D3FEND is an experimental research project, and is not yet as mature as MITRE ATT&CK. It complements ATT&CK by showing how the various defensive tactics and techniques in D3FEND are related to adversary tactics and techniques in ATT&CK.
The D3FEND Matrix
The D3FEND Matrix has a row for tactics, a row for base techniques, and multiple columns for techniques. What are these?
- Tactics: Defensive maneuvers against an adversary; the what of an action. These are Harden, Detect, Isolate, Deceive, and Evict.
- Base techniques: Top-level techniques. For example, File Analysis is a base technique under the Detect tactic.

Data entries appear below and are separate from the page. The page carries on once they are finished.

-- ==== Sys2Proof/Machine/Silset.lean ====
section
/-! DEFINITION. Silset (ch. 15): restarts, the boot ROM, the flash, firmware update, keys, the mailbox and the management
bus. -/

namespace Sys2Proof.Machine

open Sys2Proof

/-! ### Firmware slots and the evaluated configuration -/

/-- A firmware slot: false A, true B. -/
def fwSlot (s : State) (b : Bool) : FwSlot := if b then s.sil.slotB else s.sil.slotA

/-- The state with a firmware slot replaced. -/
def setFwSlot (b : Bool) (v : FwSlot) (s : State) : State :=
  if b then { s with sil.slotB := v } else { s with sil.slotA := v }

/-- The running slot. -/
def runSlot (s : State) : FwSlot := fwSlot s s.sil.slot

/-- EVAL_CFG (R551). -/
def evalCfg (s : State) : Bool :=
  s.fuses.locked && s.sil.commissioned && (runSlot s).eval && !s.sil.debugOpen &&
  decide ((Config.evalMin (runSlot s).digest).toNat ≤ s.sil.rollback) && s.sil.state != 3

/-! ### Restarts (R529) -/

/-- A staging that a restart interrupts leaves its slot EMPTY (R544). -/
def dropSession (s : State) : State :=
  match s.sil.session with
  | some u => whenS (u.phase == 1) (setFwSlot (!s.sil.slot) {}) { s with sil.session := none }
  | none => s

/-- Silset restarts from its boot ROM with a cause of SIL_RESTART; nothing else is reset and fences stay (R487, R529). -/
def silRestart (cause : Nat) (s : State) : State :=
  let s := dropSession { s with sil.state := 2, sil.activating := cause == 4, sil.handed := false, sil.roundsOk := true }
  let s := wrf .SIL_RESTART 18 16 cause 0 (bumpSat .SIL_RESTART 15 0 1 0 s)
  signalVec .SIL_EVT_VEC (logE { cls := 0x0C, code := 1, sev := 3, source := 1, data := silData s cause } s)

/-- LOCKSTEP_MISMATCH (R529). -/
def execLockstepMismatch (s : State) : Out := done (silRestart 1 s)

/-- WATCHDOG_EXPIRY (R529): the watchdog is paused while the cores are halted (R629). -/
def execWatchdogExpiry (s : State) : Out := done (if s.sil.state = 4 then s else silRestart 2 s)

/-- SILSET_SRAM_UNCORRECTABLE (R529). -/
def execSilsetSramUncorrectable (s : State) : Out := done (silRestart 3 s)

/-! ### The boot ROM (R542, R544) -/

/-- The slot the boot ROM tries first: the TRIAL slot if there is one, otherwise the CONFIRMED slot. -/
def firstSlot (s : State) : Bool :=
  if s.sil.slotA.state = 2 then false
  else if s.sil.slotB.state = 2 then true
  else s.sil.slotA.state != 3

/-! ### Firmware images (R6, R541 to R543) -/

/-- The SHA-384 of a public key, over the bytes of its point. DESIGN CHOICE (log entry 26). -/
def keyHash (pub : Nat) : Nat := (Config.sha384 ((bytesLE 97 pub).map (·.toNat))).toNat

/-- KEY_FPR: the first 8 B of the SHA-384 of a public key (R199). -/
def keyFpr (pub : Nat) : Nat := keyHash pub >>> 320

/-- A field of a firmware image, little-endian. -/
def fwAt (b : List Byte) (o n : Nat) : Nat := ofBytesLE ((b.drop o).take n)

/-- The signed bytes, the public key and the signature of an image (R201, R543). -/
def fwSigned (b : List Byte) : List Nat := (b.take (fwAt b 0x18 8)).map (·.toNat)
def fwPub (b : List Byte) : Nat := fwAt b 0x20 97
def fwSig (b : List Byte) : Nat := ofBytesLE ((b.drop (fwAt b 0x18 8 + 8)).take 96).reverse

/-- Step 3 of R542: the header is that of R543, for the silicon stepping of the unit. -/
def fwHeaderOk (s : State) (b : List Byte) : Bool :=
  fwAt b 0 4 == 0x465A4455 && fwAt b 4 2 == 1 && fwAt b 6 2 == 0x100 && fwAt b 8 4 == b.length && decide (b.length ≤ 0x800000) &&
  decide (fwAt b 0x12 2 ≤ s.fuses.step) && decide (0x100 ≤ fwAt b 0x18 8) && decide (fwAt b 0x18 8 + 128 ≤ b.length)
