/-- ADAPTER_V_ARRIVAL (R143): dA grows by x × v, x from the training store (R334), and the terms z go to the glaze slices that form
the input gradient of the rows. -/
def execAdapterVArrival (cl im idx vec rb : Nat) (v : List Nat) (s : State) : Out :=
  done <| withhold (bayOfCl cl) (boundary 311 (cl * 2 ^ 16 + idx)) (.adapterVArrival cl im idx vec rb v) (fun s =>
    let i := imgOf s im
    let a := adpOf i idx
    match i.slices.find? fun x => x.kind == 1 && x.pair == a.slice, a.as.find? fun p => p.rb == rb && p.cl == cl with
    | some x, some p =>
      if !unitUp s 2 cl then glzRefuse cl im x.id vec (fun r => r.cb == rb) s else
      let c := ctlOf s vec
      let rows := blockRows (sliceOf i a.slice) rb
      let copy := copyIn c idx
      let z := zTerms s p a.rank copy rows v
      let badA := anyPoison s (aLoc p copy) (2 * a.rank * rows)
      let bad := badA || anyPoison s p.grad (4 * a.rank * rows) || trainBad s i a c.tag (2048 * rb) (2 * rows)
      let n := rows * a.rank
      let s := if bad then glzFault cl im x.id vec 9 (fun r => r.cb == rb) s else match trainBf s i a c.tag (2048 * rb) rows with
        | some xs => countMacs cl n (growA p a.rank xs v s)
        | none => s
      let s := whenS (!badA) (countMacs cl n) s
      foldS (((i.routes.filter fun r => r.slice == x.id && r.cb == rb && r.glaze).map (·.glzCl)).dedup) (fun g =>
        withJob g im x.id vec (fun j => { j with z := foldS z (fun e m => tins m e.1 e.2) j.z })) s
    | _, _ => s) s

end Sys2Proof.Machine
end

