/-- The job of a context at an activation (R412, R427, R428): a member starts HELD, at epoch 1, with its peers ABSENT; a
delta keeps its job, but for the peers whose entry changed. DESIGN CHOICE (log entry 51). -/
def joinJob (k : Nat) (old : Option PeerTable) (delta : Bool) (t : PeerTable) (s : State) : State :=
  let same := delta && (match old with
    | some o => o.job == t.job && o.nmem == t.nmem && o.self == t.self
    | none => false)
  if t.job = 0 then { s with jobs := tdel s.jobs k }
  else if same then
    let j := tget {} s.jobs k
    let keep := fun (p : Nat) => (old.getD {}).peers.getD p {} == t.peers.getD p {}
    { s with jobs := tins s.jobs k { j with peers := j.peers.filter fun e => keep e.1 } }
  else { s with jobs := tins s.jobs k { st := 2, epoch := 1 } }

/-- The adapters of a delta that replaces none go on in their present state (R146, R228). -/
def keepAdapters (old im : Nat) (s : State) : State :=
  let mine := fun (n : Nat) (e : Nat × Adapter) => e.1 / 2 ^ 16 == n
  if (imgOf s im).carried.contains 9 then s else
  foldS (s.adapters.filter (mine old)) (fun e s =>
    { s with adapters := tins s.adapters (im * 2 ^ 16 + e.1 % 2 ^ 16) e.2 }) s

/-- BF16 values as bytes. -/
def bf16Bytes (xs : List Nat) : List Byte := xs.flatMap (bytesLE 2)

/-- The values of a bias record as bytes. -/
def biasBytes (b : BiasE) : List Byte := b.vals.flatMap (bytesLE (if b.fmt = 7 then 4 else 2))

/-- The rows of an A part of an adapter. -/
def aRows (i : Image) (a : AdpE) (p : APartE) : Nat := blockRows (sliceOf i a.slice) p.rb

/-- The places of an adapter's parts, as copies 0 and 1, number of values, gradient buffer. -/
def adpParts (i : Image) (a : AdpE) : List (Nat × Nat × Nat × Nat) :=
  a.as.map (fun p => (p.loc0, p.loc1, aRows i a p * a.rank, p.grad)) ++
  a.bs.map (fun p => (p.loc0, p.loc1, a.rank * p.n, p.grad))

/-- An adapter: its initial values go into both copies, its gradient buffers to zero, its state to copy 0 and ALPHA
(R210). -/
def placeAdapter (im : Nat) (i : Image) (a : AdpE) (s : State) : State :=
  let r := foldS (adpParts i a) (fun p (x : List Nat × State) =>
    let b := bf16Bytes (x.1.take p.2.2.1)
    (x.1.drop ((p.2.2.1 + 3) / 4 * 4),
     zeroRange p.2.2.2 (p.2.2.2 + 4 * p.2.2.1) (wrBytes p.2.1 b (wrBytes p.1 b x.2)))) (a.init, s)
  let st : Adapter := { alpha0 := a.alpha, alpha1 := a.alpha }
  { r.2 with adapters := tins r.2.adapters (im * 2 ^ 16 + a.index) st }

/-- The glaze rows, biases and adapters of an image, where `carries` tells that they are its own, are written to their places. -/
def placeValues (im : Nat) (carries : Nat → Bool) (i : Image) (s : State) : State :=
  let s := whenS (carries 6) (foldS i.glaze fun g => wrBytes g.loc (bf16Bytes g.vals)) s
  let s := whenS (carries 8) (foldS i.biases fun x => wrBytes x.loc (biasBytes x)) s
  whenS (carries 9) (foldS i.adapters (placeAdapter im i)) s

/-- The staged image of a context becomes active at one point of its command order, on the command of slot `h`: commands accepted
from `order` on run on it (R226, R227).  The values that a delta carries go to their places now, so that no command on the old image
meets them before (R228). DESIGN CHOICE (log entry 38). -/
def activate (k h order : Nat) (s : State) : State :=
  let c := cxOf s k
  match c.staged with
  | none => s
  | some im =>
    let new := imgOf s im
    let same := c.active.any fun o => sameCode (imgOf s o) new
    let s := modCx k (fun c => { c with active := some im, staged := none, acts := (c.acts + 1) % 2 ^ 16, actAt := order,
                                        retiring := c.retiring ++ c.active.toList }) s
    let s := { s with cmds := s.cmds.map fun e =>
      if e.2.ctx == k && decide (order ≤ e.2.order) then (e.1, { e.2 with im := some im }) else e }
    let s := joinJob k (c.active.map fun o => (imgOf s o).peers) new.delta new.peers (setupQps k new.peers s)
    let s := match c.active with
      | some o => passOn k o im new.kvCompat
          (whenS new.delta (fun s => keepAdapters o im (placeValues im new.carried.contains new s)) s)
      | none => s
    let s := if same then
        { s with vctx := s.vctx.map fun e => if c.active == some e.2.im then (e.1, { e.2 with im := im }) else e }
      else startCtxs im s
    let s := if same then { s with entries := tset [] s.entries im (tget [] s.entries (c.active.getD 0)) } else s
    logE (setEntry s 2 1 k h new.id) (startPlans k im s)

/-! ### Progress of a load -/

/-- Every tile-layer and every table of a load is finished. -/
def loadFinished (l : Load) (i : Image) : Bool :=
  l.tables.isEmpty && (imgTls i).all fun tl => tget 0 l.todo tl == 4
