/-- The bay partial of a unit over its groups of visible positions. DEDUCED (log entry 41). -/
def bayPartial (s : State) (im : Image) (u : QUnit) (l g : Nat) (groups : List (List Loc)) : List Nat :=
  let kv := im.kv
  let h := g % kv.hq / (kv.hq / kv.hkv)
  let qs := decode .e8m0 (u.scale - 1)
  let q := u.codes.map fun c => (mulV (decode .e4m3 (c - 1)) qs).1
  let c := decode .fp32 (kvLayer kv l).scale
  let ps := groups.map fun ls => ls.map fun loc => (headAt s kv h loc, headAt s kv (kv.hkv + h) loc, loc)
  let bad := ps.any fun ls => ls.any fun e =>
    (scoreOf q e.1.1 c).isNan || (match e.2.2 with
      | .page _ => e.1.2 || e.2.1.2
      | .slip _ => e.1.2)
  if qs.isNan || bad then nanPartial kv.w
  else (ps.filter fun ls => !ls.isEmpty).foldl (fun acc ls =>
    mergePartial acc (pagePartial kv.w (ls.map fun e => scoreOf q e.1.1 c) (ls.map fun e => e.2.1.1))) (identityPartial kv.w)

end Sys2Proof.Machine
end

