/-- log10(t / t_cal) in tenths of a decade, rounded up (R507). DESIGN CHOICE (log entry 66). -/
def logTenths (t tc : Nat) : Nat := ((List.range 200).find? fun n => decide (t ^ 10 ≤ 10 ^ n * tc ^ 10)).getD 200

/-- What a column of a sample gives: drive and weight counts of its products. DESIGN CHOICE (log entry 66). -/
def sampleTerms (s : State) (r : PassRun) (dFmt : Bool) (sh : Shadow) (j : Nat) : List (Int × Int) :=
  (List.range 1024).map fun i =>
    (codeCount dFmt (r.req.codes.getD i 0),
     codeCount sh.fp4 (if r.req.kind = 1 then shadowCode s sh j i else shadowCode s sh i j))

/-- The bound and the variance of a column, and its residual in product units (R106, R107, R507). -/
structure Judge where
  rho   : ℚ := 0
  bound : ℚ := 0
  var   : ℚ := 0
  deriving DecidableEq, Repr

/-- The judgement of a column from its terms, its calibrated code in eighths, the step LSB_r, |ΔT| in quarters of a degree, D
and the tenths of log10(t / t_cal). DESIGN CHOICE (log entry 66). -/
def judgeCol (ts : List (Int × Int)) (k8 : Int) (lsb : ℚ) (dt dec lt : Nat) : Judge :=
  let p : ℚ := ((ts.map fun x => x.1 * x.2).sum : Int)
  let dd : ℚ := ((ts.map fun x => x.1 * x.1).sum : Int)
  let mm : ℚ := ((ts.map fun x => x.2 * x.2).sum : Int)
  let ad : ℚ := ((ts.map fun x => x.1.natAbs).sum : Nat)
  let q : ℚ := ((ts.map fun x => x.1.natAbs * (x.2.natAbs + 4)).sum : Nat)
  let t : ℚ := (dt : ℚ) / 4
  { rho := (k8 : ℚ) / 8 * lsb - p,
    bound := (12 / 10000 * t + 5 / 1000 * ((lt : ℚ) / 10)) * |p| + 2 / 10000 * q + 5 / 10000 * ad +
      (3 / 4 + 1 / 16 + 3 / 100 * t) * lsb + lsb / 2 + lsb / 16,
    var := 2 * (36 / 10000 + 25 / 10000 + (dec : ℚ) * dec / 10000) * dd + mm / 10000 + lsb * lsb / 4 }

/-- |ρ| > B + Z σ, with Z in eighths. -/
def Judge.outside (x : Judge) (z : Nat) : Bool :=
  let d := |x.rho| - x.bound
  decide (0 < d) && decide ((z : ℚ) * z / 64 * x.var < d * d)

/-- The threshold B + Z σ in whole codes, at most 511. -/
def Judge.thresh (x : Judge) (z : Nat) (lsb : ℚ) : Nat :=
  ((List.range 512).filter fun (n : Nat) =>
    let d := (n : ℚ) * lsb - x.bound
    decide (d ≤ 0) || decide (d * d ≤ (z : ℚ) * z / 64 * x.var)).foldl max 0

/-- The position of a sample's tile in the part of its chain record. -/
def samplePos (a : AccPass) (tile : Nat) : Nat := ((a.tiles.find? fun e => e.2 == tile).map (·.1)).getD 0

/-- The code of column `j` of a sample, as the chain record gives it. -/
def sampleCode (a : AccPass) (tile j : Nat) : Int := tget 0 a.codes (samplePos a tile * 1024 + j)

/-- Silset's UTC at a time that has passed. -/
def utcThen (s : State) (t : Nat) : Nat := utcNow s - (s.now - t) / 1000000000

/-- The judgement of column `j` (R507): none where its code clamped; times count from the last programming (R105).
DESIGN CHOICE (log entry 66). -/
def judgeSample (s : State) (x : Sample) (r : PassRun) (a : AccPass) (sh : Shadow) (j : Nat) : Option Judge :=
  let c := sampleCode a (x.tl / 4) j
  if isClamped c then none else
  let from_ := (wearOf s x.tl).utc
  let t := max 1 (utcThen s x.capAt - from_)
  let tc := max 1 ((tlOf s (x.tl / 4) (x.tl % 4)).calAt - from_)
  let ts := sampleTerms s r (sliceOf (imgOf s a.im) a.slice).dFmt sh j
  some (judgeCol ts (calibrate (goOf r j) c) (2 ^ (8 - r.range)) x.dt (decades t) (logTenths t tc))

/-! ### Findings (R509 to R511, R518, R525) -/

/-- The finding registers take a finding unless they hold one; the finding is counted and signalled.
DESIGN CHOICE (log entry 65). -/
def enterFinding (check unit index lg tclean resid col thresh evt : Nat) (s : State) : State :=
  let s := bump .CHK_FIND_CNT 1 0 (setEv .CHK_STAT evt 0 s)
  let s := if rb s .CHK_FIND_INFO 31 then s else
    wr .CHK_FIND_INFO 0 (BitVec.ofNat 32 (check + unit * 2 ^ 4 + index * 2 ^ 8 + lg * 2 ^ 22 + 2 ^ 31))
      (wr .CHK_FIND_RESID 0 (BitVec.ofNat 32 (resid + col * 2 ^ 16 + thresh * 2 ^ 23))
        (wr .CHK_FIND_TCLEAN_LO 0 (BitVec.ofNat 32 tclean) (wr .CHK_FIND_TCLEAN_HI 0 (BitVec.ofNat 32 (tclean >>> 32)) s)))
  signalVec .CHK_EVT_VEC s

/-- The outcome of a unit that has been marked FAILED and handled under R485: 4 where a larger reset or a fence of the
partition follows, 5 where the partition continues. -/
def failedOutcome (s : State) (kind index : Nat) : Nat :=
  match partOf? s kind index with
  | some p => if (tget {} s.parts p).resetting || fenced s 10 p then 4 else 5
  | none => 5

/-- A unit is marked FAILED for a finding and handled under R485. -/
def failUnit (kind index lg : Nat) (s : State) : State :=
  let s := dropWork (within s kind index) stFenced s
  let s := afterFailed kind index 0 (markFailed kind index 0 s)
  if kind = 0 ∧ s.remaps.any (fun r => r.tile == index) then s
  else if kind = 0 then closeFailedFinding index (failedOutcome s kind index) s
  else findOutcome kind index lg (failedOutcome s kind index) s

/-- The next step of a column finding that its check left open (R510): a refresh in a soak of the bay (R181); with ESCALATE 0 it stays
open, reported.
DESIGN CHOICE (log entry 67). -/
def findingNext (f : Finding) (s : State) : State :=
  let put := fun (n : Nat) (s : State) =>
    { s with findings := s.findings.map fun g => if g = f then { g with step := n, left := 0, bad := false } else g }
  let w := (wearOf s f.unit).state
  if f.step = 1 ∧ w ≠ 3 ∧ wornOut s f.unit = false then requestSoak (f.unit / 1024) true (put 2 s)
  else if rb s .CHK_CTRL 3 then failUnit 0 (f.unit / 4) f.lg (put 4 s)
  else findOutcome 0 (f.unit / 4) f.lg 5 (put 4 s)

/-- The check of a finding is complete: it passed, and the step before it resolved the finding; or the next step follows.
DESIGN CHOICE (log entry 67). -/
def checkDone (f : Finding) (s : State) : State :=
  if f.bad then findingNext f s
  else findOutcome 0 (f.unit / 4) f.lg (if f.step = 1 then 1 else 2)
    (setEv .CHK_STAT 7 0 { s with findings := s.findings.filter fun g => g != f })

/-- A check sample of a column finding has been judged. -/
def checkSample (x : Sample) (bad : Bool) (s : State) : State :=
  let mine := fun (f : Finding) => !f.chain && f.unit == x.tl && f.group == x.group && (f.step == 1 || f.step == 3)
  match s.findings.find? mine with
  | none => s
  | some f =>
    let f' := { f with left := f.left - 1, bad := f.bad || bad }
    let s := { s with findings := s.findings.map fun g => if g = f then f' else g }
    if f'.left = 0 then checkDone f' s else s

/-- A column becomes a finding (R509, R510). -/
def columnFinding (x : Sample) (col : Nat) (hard : Bool) (v : Judge) (range clean : Nat) (s : State) : State :=
  let lsb : ℚ := 2 ^ (8 - range)
  let z := if hard then rf s .CHK_CTRL 23 16 else rf s .CHK_CTRL 15 8
  let r := rneRat (16 * v.rho / lsb)
  let fits := decide (-32768 ≤ r) && decide (r < 32768)
  let d := drawFree s
  let resid := if fits then toTwos 16 r else (Config.freeWord d.1).toNat % 2 ^ 16
  let f : Finding := { unit := x.tl, group := x.group, col := col, at_ := s.now }
  let s := enterFinding 1 0 (x.tl / 4) f.lg clean resid (col % 128) (v.thresh z lsb) 1 (if fits then s else d.2)
  let s := logE { cls := 5, code := 2, sev := 3, kind := 0, index := x.tl / 4, layer := x.tl % 4, colRow := col,
                  data := [resid, v.thresh z lsb, clean] } s
  requestSoak (x.tl / 1024) true { s with findings := s.findings ++ [f] }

Base techniques are also referred to as categories.
- Techniques: The methods to achieve the tactics; specific defensive processes or technologies; the how of implementing the tactic. For example, Dynamic Analysis is a technique under the File Analysis base technique.
- Sub-techniques: More specific, lower-level techniques fitting under their parent technique. For example, the Certificate Analysis technique has the sub-techniques Active Certificate Analysis and Passive Certificate Analysis.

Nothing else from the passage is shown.